» DATA EXCERPT

-- ==== Sys2Proof/Machine/Dispatch.lean ====
section
/-! DEFINITION. One arm per command: the call of its meaning. -/

namespace Sys2Proof.Machine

» TASK INSTRUCTIONS
There is a line above that contains "its meaning. -/". Copy it and all later lines through the last, exactly, and leave out the rest.

» RESULT OF THE EXERCISE
/-! DEFINITION. One arm per command: the call of its meaning. -/

namespace Sys2Proof.Machine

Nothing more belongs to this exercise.